Washington - Ginge es nach den Buchmachern, kommt der nächste Präsident der Weltbank aus Afghanistan. Bei den Wettbüros ist Ashraf Ghani, ein Ökonomieprofessor mit globalen Kontakten, der klare Favorit, wenn es gilt, Paul Wolfowitz zu beerben, den wegen einer Gehaltsaffäre ausscheidenden Chef des Finanzinstituts.

Nicht nur Wettketten wie Ladbrokes sehen Ghani vorn. Auch in der Gemeinde der Entwicklungshelfer, als deren Hirn sich die Bank versteht, hat der 58-Jährige gute Karten. Der Prototyp des Weltbürgers: Geboren in Kabul, ging er in den Westen, machte bei der Weltbank in Washington Karriere, bevor er in seine Heimat zurückkehrte, um beim Wiederaufbau zu helfen.
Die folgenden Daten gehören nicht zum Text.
-- ==== Sys2Proof/Laws/Service.lean ====
section
/-! SUPPORT. The service of a request on a Table Store without errors: what a command does that serves the head request, in one equation for each outcome. -/

namespace Sys2Proof.Machine

open Sys2Proof

theorem Line.idleWork_iff (l : Line) : l.idleWork = true ↔ l.outbox = [] ∧ l.poisonWork = [] ∧ l.writeChecks = [] := by
  simp [Line.idleWork, and_assoc]

theorem State.calm_iff (s : State) : s.calm = true ↔ s.line.store.errorFree = true ∧ s.line.idleWork = true := by simp [State.calm]

/-- Every waiting request asks for an operation in use, so none is answered out of turn. -/
theorem answerUnknown_known {s : State} (h : s.mgmt.known = true) (n : Nat) : answerUnknown n s = s := by
  cases n with
  | zero => rfl
  | succ n =>
    unfold answerUnknown; split
    · rename_i r rest heq
      rw [Mgmt.known, heq, List.all_cons, Bool.and_eq_true, decide_eq_true_iff] at h
      simp [Nat.not_le.2 h.1]
    · rfl

theorem Mgmt.known_finish {m : Mgmt} (h : m.known = true) (status : Status) : (m.finish status).known = true := by
  rw [Mgmt.known, List.all_eq_true] at h ⊢
  exact fun r hr => h r (List.mem_of_mem_drop hr)

/-- A single telegram left at the end of a command is placed. -/
theorem finish_emit (s : State) (o : Outgoing) (h : s.line.outbox = [o]) (hp : s.line.poisonWork = []) (hw : s.line.writeChecks = []) :
    finish s = State.place o { s with line := { s.line with outbox := [] } } := by
  unfold finish
  have h1 : s.onLine settle = s := by
    show { s with line := settle s.line } = s
    rw [settle_idle _ hp hw]
  rw [h1]; unfold State.flushOutbox; rw [h]; rfl

/-- The end of a command that has answered the head request: the reply is placed, and the request has left. -/
theorem finish_conclude (s : State) (r : Request) (reply : Reply) {l : Line} (hk : s.mgmt.known = true) (hl : l.idleWork = true) :
    finish (s.conclude r reply l) = State.replied { s with line := l } r reply := by
  have hi := l.idleWork_iff.1 hl
  unfold State.conclude
  rw [answerUnknown_known]
  · unfold State.answer
    rw [settle_idle l hi.2.1 hi.2.2]
    rw [finish_emit _ ⟨.management, .c, ⟨kindMgmtReply, r.source,
      [u8 r.operation, r.sequence, u8 reply.status.code] ++ be16 reply.index ++ reply.data⟩⟩]
    · show State.place _ { s with line := { l with outbox := [] }, mgmt := _ } = _
      rw [show { l with outbox := [] } = l by rw [← hi.1]]; rfl
    · show l.outbox ++ _ = _; rw [hi.1]; rfl
    · exact hi.2.1
    · exact hi.2.2
  · exact Mgmt.known_finish hk _

theorem State.serves.errorFree {s : State} {o : Operation} {r : Request} (h : s.serves o r) : s.line.store.errorFree = true :=
  (s.calm_iff.1 h.1).1

theorem State.serves.idleWork {s : State} {o : Operation} {r : Request} (h : s.serves o r) : s.line.idleWork = true :=
  (s.calm_iff.1 h.1).2

/-- Reads of a Store without errors change nothing. -/
theorem touchAll_errorFree {l : Line} (h : l.store.errorFree = true) (t : TableId) (is : List Nat) : touchAll t is l = l := by
  unfold touchAll
  induction is with
  | nil => rfl
  | cons i is ih => rw [List.foldl_cons, touch_errorFree h]; exact ih

/-- The reads for the commissioning state change nothing in a Store without errors. -/
theorem State.authorise_errorFree {s : State} (h : s.line.store.errorFree = true) (o : Operation) (r : Request) : s.authorise o r = s := by
  unfold State.authorise; split
  · show { s with line := touchAll _ _ s.line } = s
    rw [touchAll_errorFree h]
  · rfl

/-- The service of the head request by an operation: the reply that the operation gives, on the line that it leaves. -/
theorem State.serves.finish_serve {s : State} {o : Operation} {r : Request} (h : s.serves o r) (body : Request → State → Line × Reply)
    (hb : (body r s).1.idleWork = true) :
    finish (s.serve o body) = State.replied { s with line := (body r s).1 } r (body r s).2 := by
  unfold State.serve; rw [h.2.2.1]; dsimp only; rw [State.authorise_errorFree h.errorFree]; unfold State.perform; rw [h.2.2.2]; dsimp only
  exact finish_conclude s r _ h.2.1 hb

/-- The service of the head request by an operation that changes nothing on the line. -/
theorem State.serves.finish_serve_same {s : State} {o : Operation} {r : Request} (h : s.serves o r)
    (body : Request → State → Line × Reply) (hb : (body r s).1 = s.line) : finish (s.serve o body) = s.replied r (body r s).2 := by
  rw [h.finish_serve body (by rw [hb]; exact (s.calm_iff.1 h.1).2), hb]

end Sys2Proof.Machine
end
Nach dem Sturz der Taliban wurde Ghani Finanzminister, organisierte Reformen, kanalisierte den Strom internationaler Hilfsgelder. 2005 wechselte er an die Universität Kabul, um Rektor zu werden. Neben der afghanischen besitzt er die US-Staatsbürgerschaft, womit er zum engeren Kreis der Bewerber zählt, die US-Präsident George W. Bush sondiert.

Nach einer ungeschriebenen Regel kommt nur ein Amerikaner für die Spitze der Weltbank infrage, während ein Europäer den Internationalen Währungsfonds leitet. Daran gibt es Kritik. „Die Zeit ist reif, nach dem besten Bewerber Ausschau zu halten, wo immer er herkommen mag“, kontert Alison Cave, die Vorsitzende der Mitarbeiter-Vereinigung der Weltbank. Die New York Times pflichtete ihr bei.

Außer Ghani sind es zwei Namen, die immer wieder die Runde machen: Robert Kimmitt und Robert Zoellick, beides erfahrene Politiker, denen man zutraut, diplomatischer zu agieren als Wolfowitz. Kimmitt war Botschafter in Deutschland, nach einem Zwischenspiel beim Medienkonzern Time Warner ist er stellvertretender Finanzminister. Zoellick wiederum war Vize-Außenminister und vertrat die USA bei den Verhandlungen der Welthandelsorganisation WTO, heute sitzt er in der Chefetage der Investmentbank Goldman Sachs. Immer wieder fällt auch der Name von Bill Frist, einem Republikaner, der für den Bundesstaat Tennessee im Senat sitzt. (Frank Herrmann, Washington, DER STANDARD, Print-Ausgabe, 22.05.2007)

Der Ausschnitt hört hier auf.